Catalina de San Andrés

| Nombre | Catalina de San Andrés |
| Orden | Jerónimas |
| Títulos | Priora y vicaria del Monasterio de Jerónimas de San Pablo de Toledo |
| Fecha de fallecimiento | 1537 |
| Lugar de fallecimiento | Toledo |
Contenido
Vida manuscrita
Ed. de Mar Cortés Timoner; fecha de edición: julio de 2025; fecha de modificación: noviembre de 2025.
Fuente
- Zúñiga, Ana de. Ms. A.J.T º. San Pablo, I libro 33, 1881, pp. 195-197.
Contexto material de la Biografía conservada en el anónimo libro custodiado en el Monasterio de Jerónimas de San Pablo con la signatura A.J.Tº. San Pablo, I libro 33.
Criterios de edición
Biografía conservada en las páginas 195-197 del anónimo libro custodiado en el Monasterio de Jerónimas de San Pablo con la signatura A.J.Tº. San Pablo, I libro 33. La biografía fue compuesta por la monja jerónima Ana de Zúñiga (Toledo c.1540-1594) y fue copiada, en 1881, en el citado libro. (que contiene varios errores de paginación).
Dada la fecha de la copia manuscrita, la transcripción actualiza el empleo de las letras mayúsculas, la separación o unión de palabras, pero conserva “a el” y “de el”. Asimismo, siguiendo las normas de la RAE, se moderniza la puntuación y la acentuación. Por último, se ha regularizado el empleo de “h” y el uso de b/v, c/z, g/j, ll/y, n/m, r/rr, s/x.
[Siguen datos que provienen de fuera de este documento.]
-- ==== Sys2Proof/Laws/State.lean ====
section
/-! SUPPORT. What the updates of one part of the state do to every part: the part they change, and the others kept. -/

namespace Sys2Proof.Machine

variable (s : State)

@[simp] theorem present_pending (t : Txn) : (present t s).pending = s.pending := rfl
@[simp] theorem present_resetHeld (t : Txn) : (present t s).resetHeld = s.resetHeld := rfl
@[simp] theorem present_pins (t : Txn) : (present t s).pins = s.pins := rfl
@[simp] theorem present_mem (t : Txn) : (present t s).mem = s.mem := rfl
@[simp] theorem present_stb (t : Txn) : (present t s).stb = s.stb := rfl
@[simp] theorem present_exs (t : Txn) : (present t s).exs = s.exs := rfl
@[simp] theorem present_hmp (t : Txn) : (present t s).hmp = s.hmp := rfl
@[simp] theorem present_fmc (t : Txn) : (present t s).fmc = { s.fmc with pending := s.fmc.pending ++ [t] } := rfl
@[simp] theorem present_prs (t : Txn) : (present t s).prs = s.prs := rfl
@[simp] theorem present_pce (t : Txn) : (present t s).pce = s.pce := rfl
@[simp] theorem present_dfm (t : Txn) : (present t s).dfm = s.dfm := rfl
@[simp] theorem present_amn (t : Txn) : (present t s).amn = s.amn := rfl
@[simp] theorem present_cde (t : Txn) : (present t s).cde = s.cde := rfl
@[simp] theorem present_rqe (t : Txn) : (present t s).rqe = s.rqe := rfl

@[simp] theorem raise_pending (f : EventFlag) : (raise f s).pending = s.pending := rfl
@[simp] theorem raise_resetHeld (f : EventFlag) : (raise f s).resetHeld = s.resetHeld := rfl
@[simp] theorem raise_pins (f : EventFlag) : (raise f s).pins = s.pins := rfl
@[simp] theorem raise_mem (f : EventFlag) : (raise f s).mem = s.mem := rfl
@[simp] theorem raise_stb (f : EventFlag) : (raise f s).stb = s.stb := rfl
@[simp] theorem raise_exs (f : EventFlag) : (raise f s).exs = s.exs := rfl
@[simp] theorem raise_hmp (f : EventFlag) : (raise f s).hmp = s.hmp := rfl
@[simp] theorem raise_fmc (f : EventFlag) : (raise f s).fmc = s.fmc := rfl
@[simp] theorem raise_prs (f : EventFlag) : (raise f s).prs = s.prs := rfl
@[simp] theorem raise_pce (f : EventFlag) : (raise f s).pce = s.pce := rfl
@[simp] theorem raise_dfm (f : EventFlag) : (raise f s).dfm = s.dfm := rfl
@[simp] theorem raise_amn (f : EventFlag) : (raise f s).amn = s.amn := rfl
@[simp] theorem raise_cde (f : EventFlag) : (raise f s).cde = s.cde := rfl
@[simp] theorem raise_rqe (f : EventFlag) : (raise f s).rqe = s.rqe.raise f := rfl

@[simp] theorem mark_pending (k : Nat) : (mark k s).pending = s.pending := rfl
@[simp] theorem mark_resetHeld (k : Nat) : (mark k s).resetHeld = s.resetHeld := rfl
@[simp] theorem mark_pins (k : Nat) : (mark k s).pins = s.pins := rfl
@[simp] theorem mark_mem (k : Nat) : (mark k s).mem = s.mem := rfl
@[simp] theorem mark_stb (k : Nat) : (mark k s).stb = s.stb := rfl
@[simp] theorem mark_exs (k : Nat) : (mark k s).exs = s.exs := rfl
@[simp] theorem mark_hmp (k : Nat) : (mark k s).hmp = s.hmp := rfl
@[simp] theorem mark_fmc (k : Nat) : (mark k s).fmc = s.fmc := rfl
@[simp] theorem mark_prs (k : Nat) : (mark k s).prs = s.prs := rfl
@[simp] theorem mark_pce (k : Nat) : (mark k s).pce = s.pce := rfl
@[simp] theorem mark_dfm (k : Nat) : (mark k s).dfm = s.dfm := rfl
@[simp] theorem mark_amn (k : Nat) : (mark k s).amn = s.amn := rfl
@[simp] theorem mark_cde (k : Nat) : (mark k s).cde = s.cde := rfl
@[simp] theorem mark_rqe (k : Nat) : (mark k s).rqe = s.rqe.mark k := rfl

@[simp] theorem modCde_pending (f : Cde → Cde) : (modCde f s).pending = s.pending := rfl
@[simp] theorem modCde_resetHeld (f : Cde → Cde) : (modCde f s).resetHeld = s.resetHeld := rfl
@[simp] theorem modCde_pins (f : Cde → Cde) : (modCde f s).pins = s.pins := rfl
@[simp] theorem modCde_mem (f : Cde → Cde) : (modCde f s).mem = s.mem := rfl
@[simp] theorem modCde_stb (f : Cde → Cde) : (modCde f s).stb = s.stb := rfl
@[simp] theorem modCde_exs (f : Cde → Cde) : (modCde f s).exs = s.exs := rfl
@[simp] theorem modCde_hmp (f : Cde → Cde) : (modCde f s).hmp = s.hmp := rfl
@[simp] theorem modCde_fmc (f : Cde → Cde) : (modCde f s).fmc = s.fmc := rfl
@[simp] theorem modCde_prs (f : Cde → Cde) : (modCde f s).prs = s.prs := rfl
@[simp] theorem modCde_pce (f : Cde → Cde) : (modCde f s).pce = s.pce := rfl
@[simp] theorem modCde_dfm (f : Cde → Cde) : (modCde f s).dfm = s.dfm := rfl
@[simp] theorem modCde_amn (f : Cde → Cde) : (modCde f s).amn = s.amn := rfl
@[simp] theorem modCde_cde (f : Cde → Cde) : (modCde f s).cde = f s.cde := rfl
@[simp] theorem modCde_rqe (f : Cde → Cde) : (modCde f s).rqe = s.rqe := rfl

@[simp] theorem modRqe_pending (f : Rqe → Rqe) : (modRqe f s).pending = s.pending := rfl
@[simp] theorem modRqe_resetHeld (f : Rqe → Rqe) : (modRqe f s).resetHeld = s.resetHeld := rfl
@[simp] theorem modRqe_pins (f : Rqe → Rqe) : (modRqe f s).pins = s.pins := rfl
@[simp] theorem modRqe_mem (f : Rqe → Rqe) : (modRqe f s).mem = s.mem := rfl
@[simp] theorem modRqe_stb (f : Rqe → Rqe) : (modRqe f s).stb = s.stb := rfl
@[simp] theorem modRqe_exs (f : Rqe → Rqe) : (modRqe f s).exs = s.exs := rfl
@[simp] theorem modRqe_hmp (f : Rqe → Rqe) : (modRqe f s).hmp = s.hmp := rfl
@[simp] theorem modRqe_fmc (f : Rqe → Rqe) : (modRqe f s).fmc = s.fmc := rfl
@[simp] theorem modRqe_prs (f : Rqe → Rqe) : (modRqe f s).prs = s.prs := rfl
@[simp] theorem modRqe_pce (f : Rqe → Rqe) : (modRqe f s).pce = s.pce := rfl
@[simp] theorem modRqe_dfm (f : Rqe → Rqe) : (modRqe f s).dfm = s.dfm := rfl
@[simp] theorem modRqe_amn (f : Rqe → Rqe) : (modRqe f s).amn = s.amn := rfl
@[simp] theorem modRqe_cde (f : Rqe → Rqe) : (modRqe f s).cde = s.cde := rfl
@[simp] theorem modRqe_rqe (f : Rqe → Rqe) : (modRqe f s).rqe = f s.rqe := rfl

@[simp] theorem modExs_pending (f : Exs → Exs) : (modExs f s).pending = s.pending := rfl
@[simp] theorem modExs_resetHeld (f : Exs → Exs) : (modExs f s).resetHeld = s.resetHeld := rfl
@[simp] theorem modExs_pins (f : Exs → Exs) : (modExs f s).pins = s.pins := rfl
@[simp] theorem modExs_mem (f : Exs → Exs) : (modExs f s).mem = s.mem := rfl
@[simp] theorem modExs_stb (f : Exs → Exs) : (modExs f s).stb = s.stb := rfl
@[simp] theorem modExs_exs (f : Exs → Exs) : (modExs f s).exs = f s.exs := rfl
@[simp] theorem modExs_hmp (f : Exs → Exs) : (modExs f s).hmp = s.hmp := rfl
@[simp] theorem modExs_fmc (f : Exs → Exs) : (modExs f s).fmc = s.fmc := rfl
@[simp] theorem modExs_prs (f : Exs → Exs) : (modExs f s).prs = s.prs := rfl
@[simp] theorem modExs_pce (f : Exs → Exs) : (modExs f s).pce = s.pce := rfl
@[simp] theorem modExs_dfm (f : Exs → Exs) : (modExs f s).dfm = s.dfm := rfl
@[simp] theorem modExs_amn (f : Exs → Exs) : (modExs f s).amn = s.amn := rfl
@[simp] theorem modExs_cde (f : Exs → Exs) : (modExs f s).cde = s.cde := rfl
@[simp] theorem modExs_rqe (f : Exs → Exs) : (modExs f s).rqe = s.rqe := rfl

@[simp] theorem modAmn_pending (f : Amn → Amn) : (modAmn f s).pending = s.pending := rfl
@[simp] theorem modAmn_resetHeld (f : Amn → Amn) : (modAmn f s).resetHeld = s.resetHeld := rfl
@[simp] theorem modAmn_pins (f : Amn → Amn) : (modAmn f s).pins = s.pins := rfl
@[simp] theorem modAmn_mem (f : Amn → Amn) : (modAmn f s).mem = s.mem := rfl
@[simp] theorem modAmn_stb (f : Amn → Amn) : (modAmn f s).stb = s.stb := rfl
@[simp] theorem modAmn_exs (f : Amn → Amn) : (modAmn f s).exs = s.exs := rfl
@[simp] theorem modAmn_hmp (f : Amn → Amn) : (modAmn f s).hmp = s.hmp := rfl
@[simp] theorem modAmn_fmc (f : Amn → Amn) : (modAmn f s).fmc = s.fmc := rfl
@[simp] theorem modAmn_prs (f : Amn → Amn) : (modAmn f s).prs = s.prs := rfl
@[simp] theorem modAmn_pce (f : Amn → Amn) : (modAmn f s).pce = s.pce := rfl
@[simp] theorem modAmn_dfm (f : Amn → Amn) : (modAmn f s).dfm = s.dfm := rfl
@[simp] theorem modAmn_amn (f : Amn → Amn) : (modAmn f s).amn = f s.amn := rfl
@[simp] theorem modAmn_cde (f : Amn → Amn) : (modAmn f s).cde = s.cde := rfl
@[simp] theorem modAmn_rqe (f : Amn → Amn) : (modAmn f s).rqe = s.rqe := rfl

@[simp] theorem modPrs_pending (f : Prs → Prs) : (modPrs f s).pending = s.pending := rfl
@[simp] theorem modPrs_resetHeld (f : Prs → Prs) : (modPrs f s).resetHeld = s.resetHeld := rfl
@[simp] theorem modPrs_pins (f : Prs → Prs) : (modPrs f s).pins = s.pins := rfl
@[simp] theorem modPrs_mem (f : Prs → Prs) : (modPrs f s).mem = s.mem := rfl
@[simp] theorem modPrs_stb (f : Prs → Prs) : (modPrs f s).stb = s.stb := rfl
@[simp] theorem modPrs_exs (f : Prs → Prs) : (modPrs f s).exs = s.exs := rfl
@[simp] theorem modPrs_hmp (f : Prs → Prs) : (modPrs f s).hmp = s.hmp := rfl
@[simp] theorem modPrs_fmc (f : Prs → Prs) : (modPrs f s).fmc = s.fmc := rfl
@[simp] theorem modPrs_prs (f : Prs → Prs) : (modPrs f s).prs = f s.prs := rfl
@[simp] theorem modPrs_pce (f : Prs → Prs) : (modPrs f s).pce = s.pce := rfl
@[simp] theorem modPrs_dfm (f : Prs → Prs) : (modPrs f s).dfm = s.dfm := rfl
@[simp] theorem modPrs_amn (f : Prs → Prs) : (modPrs f s).amn = s.amn := rfl
@[simp] theorem modPrs_cde (f : Prs → Prs) : (modPrs f s).cde = s.cde := rfl
@[simp] theorem modPrs_rqe (f : Prs → Prs) : (modPrs f s).rqe = s.rqe := rfl

@[simp] theorem modDfm_pending (f : Dfm → Dfm) : (modDfm f s).pending = s.pending := rfl
@[simp] theorem modDfm_resetHeld (f : Dfm → Dfm) : (modDfm f s).resetHeld = s.resetHeld := rfl
@[simp] theorem modDfm_pins (f : Dfm → Dfm) : (modDfm f s).pins = s.pins := rfl
@[simp] theorem modDfm_mem (f : Dfm → Dfm) : (modDfm f s).mem = s.mem := rfl
@[simp] theorem modDfm_stb (f : Dfm → Dfm) : (modDfm f s).stb = s.stb := rfl
@[simp] theorem modDfm_exs (f : Dfm → Dfm) : (modDfm f s).exs = s.exs := rfl
@[simp] theorem modDfm_hmp (f : Dfm → Dfm) : (modDfm f s).hmp = s.hmp := rfl
@[simp] theorem modDfm_fmc (f : Dfm → Dfm) : (modDfm f s).fmc = s.fmc := rfl
@[simp] theorem modDfm_prs (f : Dfm → Dfm) : (modDfm f s).prs = s.prs := rfl
@[simp] theorem modDfm_pce (f : Dfm → Dfm) : (modDfm f s).pce = s.pce := rfl
@[simp] theorem modDfm_dfm (f : Dfm → Dfm) : (modDfm f s).dfm = f s.dfm := rfl
@[simp] theorem modDfm_amn (f : Dfm → Dfm) : (modDfm f s).amn = s.amn := rfl
@[simp] theorem modDfm_cde (f : Dfm → Dfm) : (modDfm f s).cde = s.cde := rfl
@[simp] theorem modDfm_rqe (f : Dfm → Dfm) : (modDfm f s).rqe = s.rqe := rfl

@[simp] theorem respond_pending (r : Response) : (respond r s).pending = s.pending := rfl
@[simp] theorem respond_resetHeld (r : Response) : (respond r s).resetHeld = s.resetHeld := rfl
@[simp] theorem respond_pins (r : Response) : (respond r s).pins = s.pins := rfl
@[simp] theorem respond_mem (r : Response) : (respond r s).mem = s.mem := rfl
@[simp] theorem respond_stb (r : Response) : (respond r s).stb = s.stb := rfl
@[simp] theorem respond_exs (r : Response) : (respond r s).exs = s.exs := rfl
@[simp] theorem respond_hmp (r : Response) : (respond r s).hmp = { s.hmp with response := some r } := rfl
@[simp] theorem respond_fmc (r : Response) : (respond r s).fmc = s.fmc := rfl
@[simp] theorem respond_prs (r : Response) : (respond r s).prs = s.prs := rfl
@[simp] theorem respond_pce (r : Response) : (respond r s).pce = s.pce := rfl
@[simp] theorem respond_dfm (r : Response) : (respond r s).dfm = s.dfm := rfl
@[simp] theorem respond_amn (r : Response) : (respond r s).amn = s.amn := rfl
@[simp] theorem respond_cde (r : Response) : (respond r s).cde = s.cde := rfl
@[simp] theorem respond_rqe (r : Response) : (respond r s).rqe = s.rqe := rfl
Vida de Catalina de San Andrés
[195] La madre Catalina de San Andrés, que fue monja de esta santa casa, fue muy sierva de Dios, y sobre todas las virtudes que tuvo esta bienaventurada madre fue la principal ser muy humilde, que es la virtud mayor que los siervos de Dios suelen [1] y deben tener para aplacer a su Divina Majestad, y la que más los ensalza delante de Dios.
Tuvo esta sierva de Dios muchos oficios, los cuales hizo con gran religión y suma o[b]servancia, trabajando mucho en esta santa casa en todas las cosas que le eran encomendadas. Fue priora tres años, y acabados [los tres años] la hicieron vicaria por razón que hiciero[n] priora a la madre bienaventurada Catalina de San Juan [2], que, por ser entonces tan moza, por eso fue elegida <en> vicaria la madre Catalina de San Andrés [196], que era ya anciana, porque se supliese con su mucha ancianidad la poca que entonces tenía la madre Catalina de San Juan y también para que, con su virtud, santidad y experiencia que tenía, ayudase en el regimiento de la casa, y por su consejo se acertase mejor entonces. Y así sucedió, que lo hizo la una con la otra muy loablemente y con mucha religión y ejemplo.
Y murió esta sierva de Dios Catalina de San Andrés, siendo vicaria, en el año de mil quinientos treinta y siete. Y fuese a gozar de Jesucristo en los gozos soberanos que su Majestad Divina tiene aparejados a los que se esmeraron en servirle en esta vida, como se esforzó esta su sierva, que, aunque no se ponen aquí muchas cosas de esta santa madre, pero muy muchas se pudieran decir para su alabanza, porque las obró en su vida viviendo muy religiosamente y como muy sierva de Dios, según el testimonio de todas [197] las que la conocieron y trataron, y así como tal creemos que goza de Nuestro Señor, el cual vive y reina sin fin. Laus Deo, amen.
Notas
[1] La segunda “e” aparece emborronada con la misma tinta negra con la que se escribe el texto.
[2] El nombre aparece subrayado con tinta de bolígrafo azul en el libro, que dedica las páginas 171-186 a la citada religiosa Catalina de San Juan.